Later that day, Capell said, Riverview Community Bank came back with an offer that was $50,000 higher than the city’s bid of $1.5 million.
Since the sellers were technically under threat of condemnation by the city — in the state of Washington, every city has the legal ability to condemn property to use for city hall purposes — they did not have to pay the Real Estate Excise Tax (REET), which would have, according to Capell, saved the property owners nearly $25,000.
“Since Riverview’s offer was not much higher than ours with the additional REET savings, I was thinking this wasn’t right,” Capell said Monday. “I was on the phone with both sellers and they said they had told Riverview what our offer was. I thought that was very unethical and not very fair.”
When Riverview upped their offer to $1.68 million a few days later, on Nov. 26, Capell said city leaders were taken aback.
“We did tell them (the sellers) we were going to pursue condemnation if they didn’t accept our offer,” Capell said Monday. “We said we would increase from $1.5 million to $1.6 million, and that was what they accepted.”
Nies, who also is vice chairman of the Riverview Community Bank Board of Directors, said he would have liked to see Riverview move into the space, but added: “I know (the city of Camas) needs to expand, and that estimates for building a new city hall are around $40 million, so I do see that this is good for the community,” Nies said.
Camas Mayor Shannon Turk said Monday she also believed the $1.6 million purchase price, plus possible $400,000 to renovate the building, will benefit the city and its taxpayers.

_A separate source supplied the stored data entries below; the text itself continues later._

/-- An operation that uses the low bits of IMM alone reads in them the whole of IMM. -/
theorem Fields.i_eq_imm {op : Op} {f : Fields} {n : Nat} (hn : n < 32) (hshape : (shape op).imm = 2 ^ (n + 1) - 1)
    (henc : encOk op f = true) : f.i n 0 = f.imm.toNat :=
  Nat.mod_eq_of_lt (imm_lt_of_encOk hn hshape henc)

theorem encOk_of_modsOk_false {op : Op} {f : Fields} (h : modsOk op f = false) : encOk op f = false := by
  simp [encOk, h]

theorem encOk_word_reserved {f : Fields} (h : 4 < f.imm.toNat % 8) :
    encOk .tdset f = false ∧ encOk .tdget f = false := by
  have hword : decide (f.i 2 0 ≤ 4) = false := decide_eq_false (Nat.not_le.mpr h)
  exact ⟨encOk_of_modsOk_false hword, encOk_of_modsOk_false hword⟩

theorem encOk_rounding_reserved {f : Fields} (h : f.imm.toNat / 2 ^ 8 % 4 ≠ 0) : encOk .cvts f = false := by
  have hround : (f.i 9 8 == 0) = false := by
    simpa [Fields.i, fld, Nat.shiftRight_eq_div_pow] using h
  exact encOk_of_modsOk_false (by simp [modsOk, hround])

/-! Words of a descriptor -/

theorem Tile.setWord_eq (d : Tile) (n : Nat) (v : Word) :
    d.setWord n v = if n = 0 then { d with w0 := v } else if n = 1 then { d with w1 := v }
      else if n = 2 then { d with w2 := v } else if n = 3 then { d with w3 := v } else { d with w4 := v } :=
  match n with
  | 0 | 1 | 2 | 3 | _ + 4 => rfl

theorem Tile.word_eq (d : Tile) (n : Nat) :
    d.word n = if n = 0 then d.w0 else if n = 1 then d.w1 else if n = 2 then d.w2 else if n = 3 then d.w3 else d.w4 :=
  match n with
  | 0 | 1 | 2 | 3 | _ + 4 => rfl

/-! The four instructions -/

section
variable {s : State} {t : Tid} {f : Fields}

theorem tdset_issuedAs (t : Tid) (f : Fields) : IssuedAs (.tdset t f) .tdset t f (tdsetBody t f) := fun _ => rfl
theorem tdget_issuedAs (t : Tid) (f : Fields) : IssuedAs (.tdget t f) .tdget t f (tdgetBody t f) := fun _ => rfl
theorem tdadv_issuedAs (t : Tid) (f : Fields) : IssuedAs (.tdadv t f) .tdadv t f (tdadvBody t f) := fun _ => rfl
theorem cvts_issuedAs (t : Tid) (f : Fields) : IssuedAs (.cvts t f) .cvts t f (cvtsBody t f) := fun _ => rfl

theorem gives_tdset (hi : Issues s.pack t .tdset f) :
    let x := s.pack.thread t
    Gives (.tdset t f) s (s.pack.settle t
      (x.setTd f.d.toNat ((x.td f.d.toNat).setWord f.imm.toNat (x.s f.a.toNat))).past) := by
  rw [← Fields.i_eq_imm (n := 2) (by decide) rfl hi.enc]
  exact (tdset_issuedAs t f).gives_of_onTh hi
    (fun x => x.setTd f.d.toNat ((x.td f.d.toNat).setWord (f.i 2 0) ((s.pack.thread t).s f.a.toNat))) rfl

theorem gives_tdget (hi : Issues s.pack t .tdget f) :
    let x := s.pack.thread t
    Gives (.tdget t f) s (s.pack.settle t (x.setS f.d.toNat ((x.td f.a.toNat).word f.imm.toNat)).past) := by
  rw [← Fields.i_eq_imm (n := 2) (by decide) rfl hi.enc]
  exact (tdget_issuedAs t f).gives_of_onTh hi
    (fun x => x.setS f.d.toNat (((s.pack.thread t).td f.a.toNat).word (f.i 2 0))) rfl

theorem gives_cvts (hi : Issues s.pack t .cvts f) :
    let x := s.pack.thread t
    let r := convert (decode (fmtD (f.imm.toNat % 16)) (x.s f.a.toNat).toNat) (fmtD (f.imm.toNat / 16 % 16)) .rne
    Gives (.cvts t f) s (s.pack.settle t ((x.setS f.d.toNat (BitVec.ofNat 64 r.1)).orStat r.2).past) := by
  intro x r
  have hdst : f.i 7 4 = f.imm.toNat / 16 % 16 := by
    simp [Fields.i, fld, Nat.shiftRight_eq_div_pow]
  refine (cvts_issuedAs t f).gives_of_onTh hi (fun y => (y.setS f.d.toNat (BitVec.ofNat 64 r.1)).orStat r.2) ?_
  simp only [cvtsBody, hdst]
  rfl

theorem tdadv_axis (hi : Issues s.pack t .tdadv f) : f.i 0 0 = f.imm.toNat :=
  Fields.i_eq_imm (by decide) rfl hi.enc

/-- The format code matters to a move along columns alone (log 101). -/
theorem tdadvBody_eq_moved {m : Tile} (hi : Issues s.pack t .tdadv f)
    (hfmt : f.imm.toNat = 0 ∨ ((s.pack.thread t).td f.d.toNat).fmtCode < 8)
    (hm : ((s.pack.thread t).td f.d.toNat).advance f.imm.toNat ((s.pack.thread t).s f.a.toNat).toInt = some m) (p : Pack) :
    tdadvBody t f (s.pack.thread t) p = (p.onTh t (fun x => x.setTd f.d.toNat m), .adv) := by
  have hserved : ¬ (f.imm.toNat = 1 ∧ 8 ≤ ((s.pack.thread t).td f.d.toNat).fmtCode) := by omega
  simp only [tdadvBody, tdadv_axis hi, if_neg hserved, sval, hm]

theorem tdadvBody_eq_refused (hi : Issues s.pack t .tdadv f)
    (hfmt : f.imm.toNat = 0 ∨ ((s.pack.thread t).td f.d.toNat).fmtCode < 8)
    (hm : ((s.pack.thread t).td f.d.toNat).advance f.imm.toNat ((s.pack.thread t).s f.a.toNat).toInt = none) (p : Pack) :
    tdadvBody t f (s.pack.thread t) p = (p, .trap 6 none) := by
  have hserved : ¬ (f.imm.toNat = 1 ∧ 8 ≤ ((s.pack.thread t).td f.d.toNat).fmtCode) := by omega
  simp only [tdadvBody, tdadv_axis hi, if_neg hserved, sval, hm]

theorem tdadvBody_eq_reserved (hi : Issues s.pack t .tdadv f) (hcols : f.imm.toNat = 1)
    (hfmt : 8 ≤ ((s.pack.thread t).td f.d.toNat).fmtCode) (p : Pack) :
    tdadvBody t f (s.pack.thread t) p = (p, .trap 3 none) := by
  simp only [tdadvBody, tdadv_axis hi, hcols, hfmt, and_self, if_true]

end

/-! The obligation -/

theorem Tile.refuses_iff (d : Tile) (axis : Nat) (v : Int) :
    d.refuses axis v = true ↔
      ((d.blk = true ∧ d.baxis = 1 - axis) ∧ v % 32 ≠ 0) ∨ (d.fmt = .f4 ∧ axis = 1 ∧ v % 2 ≠ 0) := by
  simp [Tile.refuses, Tile.alongBlocks, and_assoc]

theorem Tile.alongBlocks_iff (d : Tile) (axis : Nat) :
    d.alongBlocks axis = true ↔ d.blk = true ∧ d.baxis = 1 - axis := by
  simp [Tile.alongBlocks]

/-- Settles O15, from the equation of each instruction and the fields of the moved descriptor. -/
theorem descriptorInstructions : Obligations.DescriptorInstructions := by
  unfold Obligations.DescriptorInstructions
  refine ⟨?instructions, ?moves, fun _ => encOk_word_reserved, fun _ => encOk_rounding_reserved⟩
  case instructions =>
    intro s t f
    refine ⟨fun hi => ?tdset, fun hi => ?tdget, fun hi => ⟨fun hfmt => ⟨?moved, ?refused⟩, ?reserved⟩, fun hi => gives_cvts hi⟩
    case tdset => exact Tile.setWord_eq .. ▸ gives_tdset hi
    case tdget => exact Tile.word_eq .. ▸ gives_tdget hi
    case moved =>
      exact fun m hm => (tdadv_issuedAs t f).gives_of_onTh hi (fun x => x.setTd f.d.toNat m) (tdadvBody_eq_moved hi hfmt hm _)
    case refused => exact fun hm => (tdadv_issuedAs t f).leaves_of_trap hi rfl (tdadvBody_eq_refused hi hfmt hm _)
    case reserved => exact fun hcols hfmt => (tdadv_issuedAs t f).leaves_of_trap hi rfl (tdadvBody_eq_reserved hi hcols hfmt _)
  case moves =>
    intro d v axis haxis along refused
    have hrefuses : d.refuses axis v = true ↔ refused := d.refuses_iff axis v
    have halong : d.alongBlocks axis = true ↔ along := d.alongBlocks_iff axis
    refine ⟨fun h => ?refused, fun h => ⟨d.moved axis v, ?advance, rfl, fun hblk => ?still, fun hblk hacross => ?across,
      fun ⟨hblk, hbaxis⟩ => ?along, rfl, rfl, d.orgi_moved axis v, d.orgj_moved axis v, d.w4_moved_high axis v⟩⟩
    case refused => rw [d.advance_eq haxis, if_pos (hrefuses.mpr h)]
    case advance => rw [d.advance_eq haxis, if_neg (mt hrefuses.mp h)]
    case still => simp [Tile.moved, hblk]
    case across => simp [Tile.moved, hblk, Tile.bebaseStep, mt halong.mp hacross]
    case along => simp [Tile.moved, hblk, Tile.bebaseStep, halong.mpr ⟨hblk, hbaxis⟩]

end Sys2Proof.Machine
end

section
/-! PROOFS. Fields of a register (R4): what `fld` and `bit` read after `setF` and `setB`. -/

namespace Sys2Proof.Machine

theorem fld_eq (w : W32) (hi lo : Nat) : fld w hi lo = w.toNat / 2 ^ lo % 2 ^ (hi + 1 - lo) := by
  rw [fld, Nat.shiftRight_eq_div_pow]
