-- ==== Sys2Proof/Machine/Ops.lean ====
section
/-! DEFINITION. The primitives of 00_scope.md R15 over the state: reading and writing a memory, writing
the DAC and the latch, responding, raising a command error, the engine fault, the advance and the end of
a beat. There is no return from an exception (60_exceptions.md R228). -/

namespace Sys2Proof.Machine

/-! ### Memories (20_memory.md R60, R66) -/

/-- Read one element; none where it is `undef`. -/
def Memory.read {w : Nat} : Memory w → Nat → Option (BitVec w)
  | [], _ => none
  | (b, v) :: m, a => if b = a then some v else Memory.read m a

/-- Store one element, keeping the addresses rising. -/
def Memory.write {w : Nat} : Memory w → Nat → BitVec w → Memory w
  | [], a, v => [(a, v)]
  | (b, u) :: m, a, v =>
    if a < b then (a, v) :: (b, u) :: m
    else if a = b then (a, v) :: m
    else (b, u) :: Memory.write m a v

/-- A memory that holds `f i` at every address `i < n` and nothing elsewhere. -/
def Memory.fill {w : Nat} (n : Nat) (f : Nat → BitVec w) : Memory w :=
  (List.range n).map fun i => (i, f i)

/-- The frame buffer in which every row is `ACTIVE_LINE` (R146, R204). -/
def blackFrame (c : Config) : Memory 16 := Memory.fill c.fbSize fun o => activeSample c (o % c.R)

/-- The chain BEGIN writes: `chainBuild(i)` at every index (R166). -/
def builtChain (c : Config) : Memory 64 := Memory.fill numDescriptors (chainBuild c)

/-! ### Outputs -/

/-- `DacWrite(v)` (R15). -/
def State.dacWrite (v : Sample) (s : State) : State :=
  { s with dacOut := v, dacWr := true, trace := .dac v :: s.trace }

/-- `LatchWrite(v)` (R15). -/
def State.latchWrite (v : Byte) (s : State) : State := { s with fieldLatch := v }

/-- `respond(status, data)` (R15, R216). Where `rsp_valid` is 0 the spec leaves `rsp` open: that
the last response word is held until the next is the model's choice (DESIGN CHOICE, unsafe, log entry 8). -/
def State.respond (status data : Byte) (s : State) : State :=
  { s with rsp := status ++ data, rspValid := true, trace := .rsp (status ++ data) :: s.trace }

/-- The slot of the edge after the engine's step (R12, log entry 24). -/
def EdgeSlot.afterEngine : EdgeSlot → EdgeSlot
  | .hostDone => .fresh
  | .fresh | .engineDone => .engineDone

/-- The slot of the edge after what takes the host's turn of it (R12, log entry 24). -/
def EdgeSlot.afterHost : EdgeSlot → EdgeSlot
  | .engineDone => .fresh
  | .fresh | .hostDone => .hostDone

/-- The pulses, each one edge long, go low (R12). -/
def State.quiet (s : State) : State := { s with rspValid := false, dacWr := false, pixTick := false }

/-- Where a move opens an edge the pulses of the last edge go low; on an edge that is open they stay (R12,
log entry 15). The word on `rsp` stays in both cases (DESIGN CHOICE, log entry 8). -/
def State.quietIf (opens : Bool) (s : State) : State :=
  { s with
    rspValid := !opens && s.rspValid
    dacWr := !opens && s.dacWr
    pixTick := !opens && s.pixTick }

/-! ### Errors and the engine fault (60_exceptions.md) -/

/-- The command errors (R216). -/
inductive CmdError where
  | resourceExhausted
  | unsupportedMode
  | illegalCommand
  | notBound
  deriving DecidableEq, Repr

/-- The status code `OK` (R216). -/
def statusOk : Byte := 0x00

/-- The status code of a command error (R216). -/
def errorStatus : CmdError → Byte
  | .resourceExhausted => 0x01
  | .unsupportedMode => 0x02
  | .illegalCommand => 0x03
  | .notBound => 0x04

/-- `raise <Error>(info)`: the response, and no other state (R217). -/
def State.raise (e : CmdError) (info : Byte) (s : State) : State := s.respond (errorStatus e) info

/-- The engine fault `BadDescriptor` (R222): `FAULT <- 1`, `RUN <- 0`, everything else kept. It is also
what a beat does that would read an `undef` or out-of-range source element (R29, R61, U1; log entry 5). -/
def State.engineFault (s : State) : State := { s with fault := true, run := false }

/-! ### Position (R163, R164) -/

/-- Make the descriptor `d` current: `BCNT <- COUNT`, `SPTR <- SRCOFF` (R23, R24, R164). -/
def State.loadDescriptor (d : Word) (s : State) : State := { s with bcnt := dCount d, sptr := dSrcoff d }

/-- One free value is drawn. -/
def State.drawn (s : State) : State := { s with draws := s.draws + 1 }

/-- `advance(t)` (R164). The registers are loaded whether or not `CHAIN[t]` is well-formed; from an
`undef` entry they take a free value, and the next beat faults (log entry 6). -/
def State.advance (t : Reg) (s : State) : State :=
  match s.chain.read t.toNat with
  | some d => State.loadDescriptor d { s with didx := t }
  | none => State.loadDescriptor (Config.undefDescriptor s.draws) (State.drawn { s with didx := t })

/-- The position update that ends every beat (R163). `BCNT` never holds 0 between steps (R23); a state
that holds 0 all the same is taken as at its last beat (log entry 9). -/
def State.endBeat (srcInc : Bool) (next : Reg) (s : State) : State :=
  if 1 < s.bcnt.toNat then { s with bcnt := s.bcnt - 1, sptr := if srcInc then s.sptr + 1 else s.sptr }
  else s.advance next

/-! ### Beats by kind -/

/-- A video beat: 16-bit source element to the DAC, source pointer incrementing (R163, R94). `ok` is the
descriptor's well-formedness and `v` the source element, none where it holds no value. -/
def videoBeat (ok : Bool) (v : Option Sample) (next : Reg) (s : State) : Host.Outcome State Fault Refusal :=
  if ok then
    match v with
    | some x => .next ((s.dacWrite x).endBeat true next)
    | none => .next s.engineFault
  else .next s.engineFault

/-- A latch beat: 8-bit constant to the field latch, `DAC_OUT` unchanged (R163, R94). -/
def latchBeat (ok : Bool) (imm : Byte) (next : Reg) (s : State) : Host.Outcome State Fault Refusal :=
  if ok then .next ((s.latchWrite imm).endBeat false next) else .next s.engineFault

/-! ### CLEAR in progress (41_frame_buffer.md R149) -/

/-- Acceptance of a CLEAR: every offset is pending and the port is not ready. -/
def State.clearStart (s : State) : State :=
  { s with clrBusy := true, clrPend := List.range s.cfg.fbSize }

/-- After a store: where nothing is pending any more the CLEAR is over and responds (R146). On the edge of
this last store `cmd_ready` is still 0, so the host's turn of that edge is taken (R12, R149; log entry 24). -/
def State.clearFinish (s : State) : State :=
  if s.clrPend = [] then State.respond statusOk 0 { s with clrBusy := false, slot := s.slot.afterHost } else s

/-- One store of the CLEAR in progress, to the pending offset `k` draws; no move when no CLEAR is in
progress (log entry 14). -/
def State.clearStore (k : Nat) (s : State) : State :=
  if s.clrBusy then
    match s.clrPend[k % s.clrPend.length]? with
    | some o =>
      State.clearFinish
        { s with fb := s.fb.write o (activeSample s.cfg (o % s.cfg.R)),
                 clrPend := s.clrPend.eraseIdx (k % s.clrPend.length) }
    | none => s.clearFinish
  else s

/-! ### Reset (70_reset_and_hazards.md R245) -/

/-- A rising edge with `rst = 1`: every element at its reset value. The configuration, the moves still
to come, the observations made and the count of draws are no elements of the block and are kept. -/
def State.resetEdge (dac : Sample) (s : State) : State :=
  { State.resetWith s.cfg dac with inputs := s.inputs, trace := s.trace, draws := s.draws }

end Sys2Proof.Machine
end

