-- ==== Sys2Proof/Machine/FieldLatch.lean ====
section
/-! DEFINITION. The instructions of 44_field_latch.md: MARK_ODD (R191), MARK_EVEN (R192), SET_FIELD_HINT
(R193), GET_FIELD (R194). -/

namespace Sys2Proof.Machine

/-- One beat of `MARK_ODD` (R191). -/
def execMarkOdd (next : Reg) (s : State) : Host.Outcome State Fault Refusal :=
  latchBeat (Instr.wellFormed s.cfg (.markOdd next)) oddMarker next s

/-- One beat of `MARK_EVEN` (R192). -/
def execMarkEven (next : Reg) (s : State) : Host.Outcome State Fault Refusal :=
  latchBeat (Instr.wellFormed s.cfg (.markEven next)) evenMarker next s

/-- `SET_FIELD_HINT` (R193): the latch stores whatever byte is given. -/
def execSetFieldHint (value : Byte) (s : State) : Host.Outcome State Fault Refusal :=
  .next ((s.latchWrite value).respond statusOk 0)

/-- `GET_FIELD` (R194): no side effect on the latch. -/
def execGetField (s : State) : Host.Outcome State Fault Refusal :=
  .next (s.respond statusOk s.fieldLatch)

end Sys2Proof.Machine
end

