-- ==== Sys2Proof/Machine/TimingTables.lean ====
section
/-! DEFINITION. The instructions of 40_timing_tables.md: XFER_TT_ODD (R131) and XFER_TT_EVEN (R132). -/

namespace Sys2Proof.Machine

/-- One beat of `XFER_TT_ODD` (R131). -/
def execXferTtOdd (count next : Reg) (s : State) : Host.Outcome State Fault Refusal :=
  videoBeat (Instr.wellFormed s.cfg (.xferTtOdd count next)) (ttRead s.cfg .odd s.sptr.toNat) next s

/-- One beat of `XFER_TT_EVEN` (R132). -/
def execXferTtEven (count next : Reg) (s : State) : Host.Outcome State Fault Refusal :=
  videoBeat (Instr.wellFormed s.cfg (.xferTtEven count next)) (ttRead s.cfg .even s.sptr.toNat) next s

end Sys2Proof.Machine
end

“I think Pete said it last week — we are bursting at the seams inside city hall,” Turk said Monday. “We needed more space, not only for new staff, but to accommodate the growth the city is planning in the North Shore area. Building a new city hall would cost 30 to 40 million dollars, so this saves the city millions.”
Turk said the city’s purchase of the former Bank of America building has additional benefits for taxpayers, including more public, city-owned parking spaces in downtown Camas, where finding a parking spot during popular events can be nearly impossible.
“We also lease space for our fire marshal, so this allows us to save money by moving the fire marshal’s office into city hall,” Turk said. “It is a good thing for the city and for the taxpayers.”
Capell agreed that purchasing the former Bank of America building — even for $275,000 over its appraisal value — is a win for the city and its residents.
“It is adjacent to city hall, so we can conduct city services right there, and now we’re decades away from having to build a new city hall,” Capell said.
In her guest column, Pike questions how the city can afford to purchase this property and asks: “At a time when the city grapples with how to pay for more fire and police officers, where does the new millions of dollars come from to pay for this property and the historic Leadbetter House also recently purchased by the city?”
As noted in The Post-Record’s first story about these real estate purchases, “Location, location, location: Camas secures prime properties,” published in the Dec. 6, 2018 issue, the city will receive $2.5 million from Clark County’s Legacy Lands program to purchase properties along Lacamas Lake, and recently issued bonds to match those funds. Issuing those $10 million bonds came with a $980,000 premium, which the city will combine with $1 million from its REET funds to pay for the Bank of America building purchase and any necessary renovations.
Capell said Monday he never intended to “get into a mudslinging thing,” with Riverview Community Bank executives or the property owners.
“Our hope was that none of this would get out and that we would continue to have a good, professional relationship with Riverview Bank,” Capell said. “But if they’re going to claim unfair practices on our part, I want to tell the rest of the story.”
Riverview Bank representatives did not return calls for comment in time for this paper’s deadlines.